Source data: Begin
-- ==== Sys2Proof/Machine/Rings.lean ====
section
/-! DEFINITION. Rings, doorbells, device registers, the fetch of commands and their completion records, and the commands on queues,
mappings and pools (05_context R92, R95; 06_queue R100 to R107; 10_page R184, R382). -/

namespace Sys2Proof.Machine

/-! ### Register windows -/

/-- A system ring: numbers 1024 to 1027; a queue of context c has number 16c + i (R100, R109). -/
def isSys (r : Nat) : Bool := decide (1024 ≤ r) && decide (r < 1028)

/-- A physical address of a system ring or command (R100, R179): HBM, or with bit 63 host memory. -/
def physKey (a : Nat) : Option Nat :=
  if 2 ^ 63 ≤ a then some (hostKey (a - 2 ^ 63)) else if a < hbmEnd then some a else none

/-- A ring in Draining all of whose commands are reported is Destroyed (R102). -/
def Ring.drained (x : Ring) : Ring := if x.st = 5 ∧ x.done = x.head then { x with st := 6 } else x

/-- R101. A write of TAIL: ignored with TERR out of its bounds or in Draining or Destroyed; the first accepted one makes a queue Active. -/
def execTailWrite (ring val : Nat) (st : State) : Res :=
  let x := st.ring ring
  let v := val % 2 ^ 64
  if 1028 ≤ ring ∨ (isSys ring ∧ !st.mod.ready) ∨ x.st = 0 then .next st
  else if v < x.tail ∨ x.done + 2 ^ x.log2n < v ∨ x.st = 5 ∨ x.st = 6 then .next (st.putRing ring { x with terr := true })
  else .next (st.putRing ring { x with tail := v, st := if x.st = 1 && !isSys ring then 2 else x.st })

/-- R100. A write of a system ring's RBASE, CBASE or LOG2N. -/
def execRingRegisterWrite (ring off val : Nat) (st : State) : Res :=
  let x := st.ring ring
  let v := val % 2 ^ 64
  if !isSys ring then .next st
  else
    let ok := decide (x.tail = x.done)
    let bad := .next (st.putRing ring { x with terr := true })
    if off = 0x20 then (if ok && v % 64 == 0 && (physKey v).isSome then .next (st.putRing ring { x with rbase := BitVec.ofNat 64 v }) else bad)
    else if off = 0x28 then
      (if ok && v % 16 == 0 && (physKey v).isSome then .next (st.putRing ring { x with cbase := BitVec.ofNat 64 v }) else bad)
    else if off = 0x30 then
      (if ok && decide (4 ≤ v % 32) && decide (v % 32 ≤ 16) then .next (st.putRing ring { x with log2n := v % 32 }) else bad)
    else .next st

/-- The nearest value within bounds (R92). -/
def clamp (lo hi x : Nat) : Nat := max lo (min hi x)

/-- R92. A write of a context's register block stores each field, clamped to its range; ignored in Free and Destroying. -/
def execContextRegisterWrite (ctx off : Nat) (val : Quad) (st : State) : Res :=
  let x := st.ctx ctx
  if 64 ≤ ctx ∨ x.st = 0 ∨ x.st = 5 then .next st
  else
    let y := match off with
      | 0x08 => { x with ptroot := BitVec.ofNat 64 (fld val 51 12 * 2 ^ 12) }
      | 0x10 => { x with leaseHbm := clamp 64 64000 (fld val 15 0), linkto := clamp 16 65535 (fld val 31 16) }
      | 0x18 => { x with ways := clamp 0 16 (fld val 4 0) }
      | 0x20 => { x with poolId := fld val 15 0 }
      | 0x28 => { x with handlerKern := fld val 15 0, handlerV := val.getLsbD 16 }
      | 0x30 => { x with faultBase := BitVec.ofNat 64 (fld val 51 10 * 2 ^ 10) }
      | _ => x
    .next (st.putCtx ctx y)

/-- A peer port's registers (Table 11-1). -/
def State.port (s : State) (p : Nat) : Port := readAt Port.zero s.ports p

def State.putPort (s : State) (p : Nat) (x : Port) : State := { s with ports := writeAt Port.zero s.ports p x }

/-- R4. A write of a device register without a row of its own: TERR of a ring, ACCEPT of a port, MODID; every other field is read-only
or reserved. -/
def execRegisterWrite (bar off : Nat) (val : Quad) (st : State) : Res :=
  let clearTerr := fun (ring : Nat) => if val.getLsbD 3 && (st.ring ring).st != 0 then st.putRing ring { st.ring ring with terr := false } else st
  if bar = 2 then (if off % 0x1000 = 0x18 ∧ off / 0x1000 < 1024 then .next (clearTerr (off / 0x1000)) else .next st)
  else if bar ≠ 0 then .next st
  else if off < 0x4000 then (if off % 0x1000 = 0x18 then .next (clearTerr (1024 + off / 0x1000)) else .next st)
  else if 0x20000 ≤ off ∧ off < 0x20240 ∧ off % 0x20 = 0 then
    let p := (off - 0x20000) / 0x20
    .next (st.putPort p { st.port p with accept := val.getLsbD 4 })
  else if off = 0x20400 then .next { st with mod := { st.mod with modid := fld val 11 0 } }
  else .next st

/-! ### Fetching -/

/-- The codes of R106. -/
def commandCodes : List Nat :=
  [0x01, 0x02, 0x03, 0x04, 0x05, 0x06, 0x07, 0x08, 0x09, 0x0A, 0x10, 0x11, 0x12, 0x13, 0x14, 0x20, 0x21, 0x22, 0x23, 0x30, 0x31, 0x32, 0x33, 0x34, 0x3F]

/-- A ring fetches: it is Active, its context is neither Halted nor Faulted, no trip is in force and bring-up is done (R102, R90,
R376, R378). -/
def State.fetches (s : State) (ring : Nat) : Bool :=
  let x := s.ring ring
  s.mod.ready && !s.mod.tripped && decide (x.head < x.tail)
    && (isSys ring || (x.st == 2 && ((s.ctx (ring / 16)).st == 1 || (s.ctx (ring / 16)).st == 2)))

/-- The state after the next entry is read, and its 64 bytes; none when it does not translate (R100, R101), or when a system ring's entry lies
behind the end of HBM, which is taken the same way (DESIGN CHOICE, log 73). -/
def State.readEntry (s : State) (ring : Nat) : State × Option (List Byte) :=
  let x := s.ring ring
  let a := x.rbase.toNat + x.head % 2 ^ x.log2n * 64
  if isSys ring then (s, (physKey a).map fun k => s.bytes k 64) else s.deviceRead (ring / 16) (BitVec.ofNat 64 a) 64

/-- Eight 64-bit words of a record. -/
def quadsOf (bytes : List Byte) : List Quad := (List.range 8).map fun i => BitVec.ofNat 64 (leNat ((bytes.drop (8 * i)).take 8))

/-- R101. The next command is read; an entry that does not translate is done with status 8, a code that is none of R106 with 3. -/
def execCommandFetch (ring : Nat) (st : State) : Res :=
  if 1028 ≤ ring ∨ !st.fetches ring then .next st
  else
    let x := st.ring ring
    let cmd : Cmd := { words := none, st := .done, status := 8, result := 0, horizon := 0, gids := [], frames := [], replay := none }
    match st.readEntry ring with
    | (s, none) => .next (s.putRing ring { s.ring ring with head := x.head + 1, cmds := putAt x.cmds x.head cmd })
    | (s, some bytes) =>
      let w := quadsOf bytes
      let cmd := { cmd with words := some w }
      let cmd := if commandCodes.contains (fld (w.getD 0 0) 7 0) then { cmd with st := .fetched, status := 0 } else { cmd with status := 3 }
      .next (s.putRing ring { s.ring ring with head := x.head + 1, cmds := putAt x.cmds x.head cmd })

/-! ### Starting a command -/

/-- A command that starts: its ring, sequence number, context and words. -/
structure Order where
  ring : Nat
  seq : Nat
  ctx : Nat
  words : List Quad
  deriving DecidableEq, Repr

/-- OPk. -/
def Order.op (o : Order) (k : Nat) : Quad := o.words.getD k 0

/-- The priority of a queue's launches (R108). -/
def State.ringPrio (s : State) (ring : Nat) : Nat := if isSys ring then 7 else (s.ring ring).prio

/-- What R105 checks of a kind of command before its own rule. -/
structure Spec where
  opc : Nat
  /-- the row's own commands among those of the code -/
  pick : List Quad → Bool := fun _ => true
  /-- the bits that each operand slot may hold -/
  masks : List Nat
  sys : Bool := false
  /-- it names no context (R107) -/
  noCtx : Bool := false
  range : List Quad → Bool := fun _ => true
  /-- the context states that accept it (R90) -/
  states : Nat → Bool := fun _ => true
  /-- its SUBST slot may hold entries -/
  subst : Bool := false

def allBits : Nat := 2 ^ 64 - 1

/-- A SUBST entry: reserved bits zero, and a slot of 1 to 6 when it is valid (R112). -/
def substOk (e : Nat) : Bool :=
  bitsOf e 11 4 == 0 && bitsOf e 6 2 == 0 && (bitsOf e 15 1 == 0 || (decide (1 ≤ bitsOf e 8 3) && decide (bitsOf e 8 3 ≤ 6)))

/-- Step 3 of R105 but for the operands' ranges: reserved fields are zero (R103, R107). -/
def Spec.fieldsOk (c : Spec) (sys recorded : Bool) (w : List Quad) : Bool :=
  let w0 := w.getD 0 0
  fld w0 31 10 == 0 && fld w0 63 38 == 0 && ((sys && !c.noCtx) || fld w0 37 32 == 0)
    && (List.range 6).all (fun i => (w.getD (i + 1) 0).toNat &&& (c.masks.getD i 0) == (w.getD (i + 1) 0).toNat)
    && (if c.subst && recorded then (List.range 4).all fun i => substOk (bitsOf (w.getD 7 0).toNat (16 * i) 16) else w.getD 7 0 == 0)

/-- A command without CONC (R104); one that was not read is none. -/
def Cmd.alone (c : Cmd) : Bool := c.words.any fun w => !(w.getD 0 0).getLsbD 8

/-- The ring's next command to start (R104): the first that has not started; without CONC once all before it are reported, with CONC once the
one before it has started. One without CONC that was refused as it was fetched starts when all before it are reported, as any other. -/
def State.nextCmd (s : State) (ring : Nat) : Option (Nat × List Quad) :=
  let x := s.ring ring
  match x.cmds.find? fun (_, c) => c.st == .fetched with
  | some (seq, c) => match c.words with
    | some w =>
      let waits := x.cmds.any fun (k, d) => decide (x.done < k) && decide (k ≤ seq) && d.alone
      if !waits || seq == x.done then some (seq, w) else none
    | none => none
  | none => none

/-- A command is started. -/
def State.startCommand (s : State) (ring seq : Nat) : State :=
  let x := s.ring ring
  match lookup x.cmds seq with
  | none => s
  | some c => s.putRing ring { x with cmds := putAt x.cmds seq { c with st := .started } }

/-- The end of a command with a status and a result. -/
def State.done (s : State) (o : Order) (status result : Nat) : State := s.finishCmd o.ring o.seq status result

/-- The system-scope horizon of what the device has stored so far (R104, R197, R227). -/
def State.storeHorizon (s : State) : Nat :=
  s.pend.foldl (fun n w => if w.gid = 0 ∧ w.tids.isEmpty then max n (w.twc + if keySpace w.key = .peer then 68 else 4) else n) 0

/-- The end of a command that has stored: its record waits for its stores' horizon (R104). -/
def State.doneStored (s : State) (o : Order) (status result : Nat) : State :=
  (s.cmdHorizon o.ring o.seq s.storeHorizon).done o status result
Source data: End
## Assignment
Each line in the records above that contains the word "structure" must be copied.

## Result for this task
structure Order where
structure Spec where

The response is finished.